> _WORK ORDER_: Below are records. Find each line in them that holds the word "countP" and copy it.

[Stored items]
-------------------------

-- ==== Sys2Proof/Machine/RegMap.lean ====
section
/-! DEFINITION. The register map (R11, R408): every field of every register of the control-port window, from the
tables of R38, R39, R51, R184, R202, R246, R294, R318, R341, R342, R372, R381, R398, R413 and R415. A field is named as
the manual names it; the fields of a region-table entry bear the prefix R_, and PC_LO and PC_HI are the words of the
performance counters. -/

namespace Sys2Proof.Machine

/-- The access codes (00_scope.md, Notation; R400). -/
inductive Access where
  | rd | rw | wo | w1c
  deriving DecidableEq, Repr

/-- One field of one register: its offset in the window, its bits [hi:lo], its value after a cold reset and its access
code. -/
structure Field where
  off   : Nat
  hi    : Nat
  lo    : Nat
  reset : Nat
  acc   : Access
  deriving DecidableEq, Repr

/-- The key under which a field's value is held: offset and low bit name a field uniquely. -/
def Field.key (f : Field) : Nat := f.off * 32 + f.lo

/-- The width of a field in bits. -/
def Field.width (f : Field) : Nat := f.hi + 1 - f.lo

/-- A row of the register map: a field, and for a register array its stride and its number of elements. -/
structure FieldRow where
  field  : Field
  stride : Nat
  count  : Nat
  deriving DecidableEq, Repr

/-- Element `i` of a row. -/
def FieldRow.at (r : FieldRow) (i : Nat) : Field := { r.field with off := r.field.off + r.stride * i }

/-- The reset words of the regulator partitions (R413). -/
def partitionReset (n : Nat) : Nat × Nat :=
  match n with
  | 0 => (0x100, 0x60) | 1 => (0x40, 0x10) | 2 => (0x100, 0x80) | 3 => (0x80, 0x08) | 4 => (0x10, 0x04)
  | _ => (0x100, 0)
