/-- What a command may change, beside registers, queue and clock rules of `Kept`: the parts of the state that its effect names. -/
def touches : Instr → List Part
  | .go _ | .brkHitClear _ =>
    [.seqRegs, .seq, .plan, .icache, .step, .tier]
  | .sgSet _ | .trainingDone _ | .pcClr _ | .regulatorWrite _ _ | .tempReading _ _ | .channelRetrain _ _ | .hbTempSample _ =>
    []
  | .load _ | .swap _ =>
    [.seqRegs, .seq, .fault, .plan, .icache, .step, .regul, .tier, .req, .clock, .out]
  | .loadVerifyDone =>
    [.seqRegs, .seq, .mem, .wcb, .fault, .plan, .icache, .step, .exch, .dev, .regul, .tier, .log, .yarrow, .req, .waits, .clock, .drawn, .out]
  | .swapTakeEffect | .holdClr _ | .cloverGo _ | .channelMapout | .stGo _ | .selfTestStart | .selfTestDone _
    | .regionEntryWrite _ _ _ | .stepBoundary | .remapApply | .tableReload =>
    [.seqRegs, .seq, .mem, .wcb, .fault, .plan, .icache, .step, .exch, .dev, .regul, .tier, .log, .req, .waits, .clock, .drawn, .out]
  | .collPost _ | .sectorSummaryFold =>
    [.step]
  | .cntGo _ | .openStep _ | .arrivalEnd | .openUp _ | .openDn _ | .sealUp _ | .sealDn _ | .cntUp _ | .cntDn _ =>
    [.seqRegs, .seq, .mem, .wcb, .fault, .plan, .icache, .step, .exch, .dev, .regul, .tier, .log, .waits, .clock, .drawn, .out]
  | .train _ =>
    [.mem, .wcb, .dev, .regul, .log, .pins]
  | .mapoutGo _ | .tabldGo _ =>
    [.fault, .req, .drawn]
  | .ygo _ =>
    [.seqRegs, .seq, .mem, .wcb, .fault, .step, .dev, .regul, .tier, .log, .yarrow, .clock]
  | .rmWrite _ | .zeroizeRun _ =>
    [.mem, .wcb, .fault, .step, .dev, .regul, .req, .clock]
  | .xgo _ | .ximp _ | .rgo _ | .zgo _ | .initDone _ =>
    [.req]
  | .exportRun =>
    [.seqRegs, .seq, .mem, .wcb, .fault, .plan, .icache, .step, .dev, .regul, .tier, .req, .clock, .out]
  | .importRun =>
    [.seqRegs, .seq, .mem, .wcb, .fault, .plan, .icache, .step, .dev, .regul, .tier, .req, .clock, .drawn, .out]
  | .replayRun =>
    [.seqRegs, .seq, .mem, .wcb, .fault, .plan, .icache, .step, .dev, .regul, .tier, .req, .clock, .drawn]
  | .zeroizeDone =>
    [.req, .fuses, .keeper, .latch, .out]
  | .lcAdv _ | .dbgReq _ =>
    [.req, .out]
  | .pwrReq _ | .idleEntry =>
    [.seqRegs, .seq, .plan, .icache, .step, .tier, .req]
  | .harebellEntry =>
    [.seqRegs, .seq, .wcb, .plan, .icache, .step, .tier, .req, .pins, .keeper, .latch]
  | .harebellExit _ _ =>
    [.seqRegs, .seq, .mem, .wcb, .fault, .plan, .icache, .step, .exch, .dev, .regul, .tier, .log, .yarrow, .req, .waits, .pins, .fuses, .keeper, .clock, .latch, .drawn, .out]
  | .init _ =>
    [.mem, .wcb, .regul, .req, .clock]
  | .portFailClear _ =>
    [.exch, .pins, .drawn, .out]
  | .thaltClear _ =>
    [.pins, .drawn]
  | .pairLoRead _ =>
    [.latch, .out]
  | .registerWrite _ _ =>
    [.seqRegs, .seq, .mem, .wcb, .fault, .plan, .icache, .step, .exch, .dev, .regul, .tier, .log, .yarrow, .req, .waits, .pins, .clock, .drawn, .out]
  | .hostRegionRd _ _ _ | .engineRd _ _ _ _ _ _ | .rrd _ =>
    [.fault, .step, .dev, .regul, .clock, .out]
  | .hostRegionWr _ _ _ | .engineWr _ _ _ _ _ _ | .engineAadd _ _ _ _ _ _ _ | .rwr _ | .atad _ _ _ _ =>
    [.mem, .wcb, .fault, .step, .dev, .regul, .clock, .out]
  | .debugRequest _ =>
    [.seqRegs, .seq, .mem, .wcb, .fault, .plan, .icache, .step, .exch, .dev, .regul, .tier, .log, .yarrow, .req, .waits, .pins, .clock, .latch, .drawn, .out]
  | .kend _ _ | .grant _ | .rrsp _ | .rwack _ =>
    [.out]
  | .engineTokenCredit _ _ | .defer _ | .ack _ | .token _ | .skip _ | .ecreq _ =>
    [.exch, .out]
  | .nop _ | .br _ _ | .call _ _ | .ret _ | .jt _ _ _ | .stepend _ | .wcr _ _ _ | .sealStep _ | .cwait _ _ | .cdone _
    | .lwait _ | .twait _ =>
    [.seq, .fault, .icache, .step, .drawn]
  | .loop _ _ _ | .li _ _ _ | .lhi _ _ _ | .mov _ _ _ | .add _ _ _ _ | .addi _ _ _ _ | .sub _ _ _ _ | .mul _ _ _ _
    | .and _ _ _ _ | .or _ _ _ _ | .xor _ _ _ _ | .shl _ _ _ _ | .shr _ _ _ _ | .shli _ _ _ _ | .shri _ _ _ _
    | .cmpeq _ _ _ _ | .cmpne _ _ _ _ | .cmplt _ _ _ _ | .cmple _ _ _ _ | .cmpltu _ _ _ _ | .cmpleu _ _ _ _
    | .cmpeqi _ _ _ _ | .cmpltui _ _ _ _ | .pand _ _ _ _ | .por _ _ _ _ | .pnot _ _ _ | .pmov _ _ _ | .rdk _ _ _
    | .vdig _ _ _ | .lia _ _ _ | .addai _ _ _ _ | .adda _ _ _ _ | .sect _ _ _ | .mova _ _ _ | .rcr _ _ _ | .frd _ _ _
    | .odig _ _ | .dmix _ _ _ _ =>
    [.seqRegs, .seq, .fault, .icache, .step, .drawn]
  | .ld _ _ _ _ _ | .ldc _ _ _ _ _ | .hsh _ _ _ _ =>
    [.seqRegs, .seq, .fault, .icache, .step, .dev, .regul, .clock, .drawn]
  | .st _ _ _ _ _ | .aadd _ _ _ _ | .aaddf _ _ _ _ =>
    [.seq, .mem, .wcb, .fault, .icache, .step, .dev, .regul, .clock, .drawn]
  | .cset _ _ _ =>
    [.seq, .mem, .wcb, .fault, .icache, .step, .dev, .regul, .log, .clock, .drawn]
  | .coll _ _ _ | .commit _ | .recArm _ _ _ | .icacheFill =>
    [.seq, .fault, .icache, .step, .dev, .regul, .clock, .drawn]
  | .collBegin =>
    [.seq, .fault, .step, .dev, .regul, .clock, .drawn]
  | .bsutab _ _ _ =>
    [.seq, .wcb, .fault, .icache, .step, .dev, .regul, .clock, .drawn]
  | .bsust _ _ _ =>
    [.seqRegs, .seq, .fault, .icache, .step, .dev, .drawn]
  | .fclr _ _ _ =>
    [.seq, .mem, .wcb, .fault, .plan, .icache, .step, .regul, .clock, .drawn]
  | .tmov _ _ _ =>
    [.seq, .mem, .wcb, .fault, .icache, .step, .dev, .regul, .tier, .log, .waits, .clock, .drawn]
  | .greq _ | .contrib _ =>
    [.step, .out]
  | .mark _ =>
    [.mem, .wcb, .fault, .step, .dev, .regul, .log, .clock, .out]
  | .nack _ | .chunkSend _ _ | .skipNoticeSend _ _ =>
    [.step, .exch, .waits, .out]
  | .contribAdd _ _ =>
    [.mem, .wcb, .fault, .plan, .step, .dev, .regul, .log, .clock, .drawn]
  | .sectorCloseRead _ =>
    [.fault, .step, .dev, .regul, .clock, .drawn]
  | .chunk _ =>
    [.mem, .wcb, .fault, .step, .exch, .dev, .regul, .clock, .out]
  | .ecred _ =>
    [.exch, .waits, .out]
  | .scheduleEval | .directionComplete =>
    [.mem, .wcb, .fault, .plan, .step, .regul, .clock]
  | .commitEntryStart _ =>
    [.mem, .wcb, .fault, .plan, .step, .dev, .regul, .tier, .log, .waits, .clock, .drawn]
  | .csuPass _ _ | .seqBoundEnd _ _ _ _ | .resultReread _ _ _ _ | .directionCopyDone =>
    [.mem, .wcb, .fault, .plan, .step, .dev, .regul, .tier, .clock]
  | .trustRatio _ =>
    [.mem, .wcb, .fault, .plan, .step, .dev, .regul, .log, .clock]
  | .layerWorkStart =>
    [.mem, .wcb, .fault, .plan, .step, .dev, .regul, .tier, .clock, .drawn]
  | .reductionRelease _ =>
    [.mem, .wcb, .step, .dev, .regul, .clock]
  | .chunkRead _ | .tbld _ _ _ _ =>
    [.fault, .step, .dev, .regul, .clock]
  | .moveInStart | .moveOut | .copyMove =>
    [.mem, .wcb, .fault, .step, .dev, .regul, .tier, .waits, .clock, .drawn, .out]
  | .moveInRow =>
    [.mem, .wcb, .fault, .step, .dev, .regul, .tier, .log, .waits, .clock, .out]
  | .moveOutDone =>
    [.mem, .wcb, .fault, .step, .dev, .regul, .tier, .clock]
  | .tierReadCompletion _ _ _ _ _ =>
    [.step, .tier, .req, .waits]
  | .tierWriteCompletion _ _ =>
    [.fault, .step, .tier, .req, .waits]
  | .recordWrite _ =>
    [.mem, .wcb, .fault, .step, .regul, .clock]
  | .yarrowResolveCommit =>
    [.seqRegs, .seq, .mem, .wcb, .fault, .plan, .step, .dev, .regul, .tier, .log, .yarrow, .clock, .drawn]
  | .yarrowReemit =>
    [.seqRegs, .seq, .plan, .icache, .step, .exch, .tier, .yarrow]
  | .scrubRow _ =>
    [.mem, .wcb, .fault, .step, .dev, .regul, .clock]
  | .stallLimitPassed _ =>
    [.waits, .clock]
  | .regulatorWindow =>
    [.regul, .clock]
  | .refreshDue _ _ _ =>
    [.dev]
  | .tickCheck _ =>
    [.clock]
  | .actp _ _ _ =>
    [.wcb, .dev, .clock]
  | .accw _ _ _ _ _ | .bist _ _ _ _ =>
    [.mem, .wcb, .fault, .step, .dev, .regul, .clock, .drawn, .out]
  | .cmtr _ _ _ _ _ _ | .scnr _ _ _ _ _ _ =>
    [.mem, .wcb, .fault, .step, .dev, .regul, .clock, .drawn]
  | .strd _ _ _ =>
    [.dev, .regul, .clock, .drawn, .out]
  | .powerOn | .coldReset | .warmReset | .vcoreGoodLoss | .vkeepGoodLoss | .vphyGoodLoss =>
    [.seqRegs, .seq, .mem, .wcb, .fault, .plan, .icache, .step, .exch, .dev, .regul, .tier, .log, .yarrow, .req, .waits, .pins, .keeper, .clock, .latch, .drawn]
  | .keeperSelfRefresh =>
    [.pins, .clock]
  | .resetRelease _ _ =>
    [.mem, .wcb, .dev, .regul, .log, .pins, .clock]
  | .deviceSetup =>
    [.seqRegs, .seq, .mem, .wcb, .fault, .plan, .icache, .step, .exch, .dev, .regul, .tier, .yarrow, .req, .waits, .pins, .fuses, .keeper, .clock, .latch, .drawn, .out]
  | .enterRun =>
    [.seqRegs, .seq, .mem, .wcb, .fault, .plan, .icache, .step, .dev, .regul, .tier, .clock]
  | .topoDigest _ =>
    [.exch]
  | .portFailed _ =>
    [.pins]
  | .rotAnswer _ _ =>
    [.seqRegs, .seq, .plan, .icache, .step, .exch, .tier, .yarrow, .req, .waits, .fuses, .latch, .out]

-------------------------

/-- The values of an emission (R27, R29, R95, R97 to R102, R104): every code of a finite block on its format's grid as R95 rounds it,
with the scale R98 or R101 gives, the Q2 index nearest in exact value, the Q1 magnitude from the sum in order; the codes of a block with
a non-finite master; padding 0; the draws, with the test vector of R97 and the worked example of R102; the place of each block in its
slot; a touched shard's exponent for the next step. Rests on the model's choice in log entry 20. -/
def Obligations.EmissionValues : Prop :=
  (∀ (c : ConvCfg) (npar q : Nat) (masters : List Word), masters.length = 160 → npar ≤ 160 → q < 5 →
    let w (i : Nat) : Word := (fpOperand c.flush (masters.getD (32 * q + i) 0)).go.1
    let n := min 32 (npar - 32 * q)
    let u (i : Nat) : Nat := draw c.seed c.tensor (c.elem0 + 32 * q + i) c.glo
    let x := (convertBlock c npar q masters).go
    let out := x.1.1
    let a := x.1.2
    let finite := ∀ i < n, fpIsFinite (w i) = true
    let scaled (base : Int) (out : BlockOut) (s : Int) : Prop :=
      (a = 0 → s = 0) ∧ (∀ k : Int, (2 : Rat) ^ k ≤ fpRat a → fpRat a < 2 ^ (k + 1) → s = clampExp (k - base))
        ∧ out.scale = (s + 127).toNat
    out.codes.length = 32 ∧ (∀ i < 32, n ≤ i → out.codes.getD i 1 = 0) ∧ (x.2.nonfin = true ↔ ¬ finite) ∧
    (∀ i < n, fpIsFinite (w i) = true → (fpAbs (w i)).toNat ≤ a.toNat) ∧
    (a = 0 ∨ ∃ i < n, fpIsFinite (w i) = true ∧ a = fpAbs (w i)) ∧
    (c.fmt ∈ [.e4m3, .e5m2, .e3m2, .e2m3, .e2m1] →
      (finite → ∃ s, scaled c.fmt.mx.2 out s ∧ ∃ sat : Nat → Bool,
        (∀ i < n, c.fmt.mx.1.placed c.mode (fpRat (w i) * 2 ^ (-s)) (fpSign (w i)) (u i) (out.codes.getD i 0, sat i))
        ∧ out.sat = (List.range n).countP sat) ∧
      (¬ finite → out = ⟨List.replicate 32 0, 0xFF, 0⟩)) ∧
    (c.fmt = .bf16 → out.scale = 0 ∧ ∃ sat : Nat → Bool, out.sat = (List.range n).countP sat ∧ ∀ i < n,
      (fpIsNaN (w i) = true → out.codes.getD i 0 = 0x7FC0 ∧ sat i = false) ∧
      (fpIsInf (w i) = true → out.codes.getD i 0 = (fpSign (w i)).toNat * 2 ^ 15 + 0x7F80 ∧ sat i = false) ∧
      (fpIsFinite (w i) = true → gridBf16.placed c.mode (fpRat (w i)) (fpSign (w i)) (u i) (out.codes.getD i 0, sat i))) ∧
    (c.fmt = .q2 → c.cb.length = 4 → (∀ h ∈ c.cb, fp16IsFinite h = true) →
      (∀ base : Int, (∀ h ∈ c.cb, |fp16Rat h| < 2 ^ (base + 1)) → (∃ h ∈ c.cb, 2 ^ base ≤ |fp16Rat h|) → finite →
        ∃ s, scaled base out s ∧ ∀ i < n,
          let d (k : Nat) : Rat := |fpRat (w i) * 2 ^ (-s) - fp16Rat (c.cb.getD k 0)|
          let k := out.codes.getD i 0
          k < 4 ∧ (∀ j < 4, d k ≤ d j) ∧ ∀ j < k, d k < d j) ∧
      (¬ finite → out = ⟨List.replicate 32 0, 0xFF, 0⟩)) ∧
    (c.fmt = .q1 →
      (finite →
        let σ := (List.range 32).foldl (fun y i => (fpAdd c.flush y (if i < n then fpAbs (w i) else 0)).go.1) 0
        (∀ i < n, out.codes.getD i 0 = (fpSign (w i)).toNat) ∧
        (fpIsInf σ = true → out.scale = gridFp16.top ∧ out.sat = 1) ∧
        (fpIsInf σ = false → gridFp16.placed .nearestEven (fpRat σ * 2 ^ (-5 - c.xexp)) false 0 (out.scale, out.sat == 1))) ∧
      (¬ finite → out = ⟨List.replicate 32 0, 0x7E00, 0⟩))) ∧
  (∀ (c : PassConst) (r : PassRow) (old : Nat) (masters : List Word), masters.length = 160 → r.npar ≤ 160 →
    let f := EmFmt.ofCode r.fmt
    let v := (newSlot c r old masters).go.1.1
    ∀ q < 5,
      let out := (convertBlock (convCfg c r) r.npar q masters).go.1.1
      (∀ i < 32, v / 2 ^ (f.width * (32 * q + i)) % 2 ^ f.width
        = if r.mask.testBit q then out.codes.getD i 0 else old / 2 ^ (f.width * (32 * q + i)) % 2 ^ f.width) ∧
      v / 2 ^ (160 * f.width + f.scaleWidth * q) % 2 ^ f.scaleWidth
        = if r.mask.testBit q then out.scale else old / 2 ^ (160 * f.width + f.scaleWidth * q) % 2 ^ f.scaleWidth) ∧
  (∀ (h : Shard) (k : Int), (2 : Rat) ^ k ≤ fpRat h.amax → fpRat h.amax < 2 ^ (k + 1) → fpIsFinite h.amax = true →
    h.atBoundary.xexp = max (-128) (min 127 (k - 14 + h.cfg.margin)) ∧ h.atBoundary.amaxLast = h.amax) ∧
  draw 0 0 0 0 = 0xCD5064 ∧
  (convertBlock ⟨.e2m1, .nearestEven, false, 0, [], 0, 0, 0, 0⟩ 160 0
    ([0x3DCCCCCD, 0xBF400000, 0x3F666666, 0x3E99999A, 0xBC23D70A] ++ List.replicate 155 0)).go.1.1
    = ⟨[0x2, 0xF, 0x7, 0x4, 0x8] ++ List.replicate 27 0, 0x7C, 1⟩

-------------------------

> _REPLY_:
        ∧ out.sat = (List.range n).countP sat) ∧
    (c.fmt = .bf16 → out.scale = 0 ∧ ∃ sat : Nat → Bool, out.sat = (List.range n).countP sat ∧ ∀ i < n,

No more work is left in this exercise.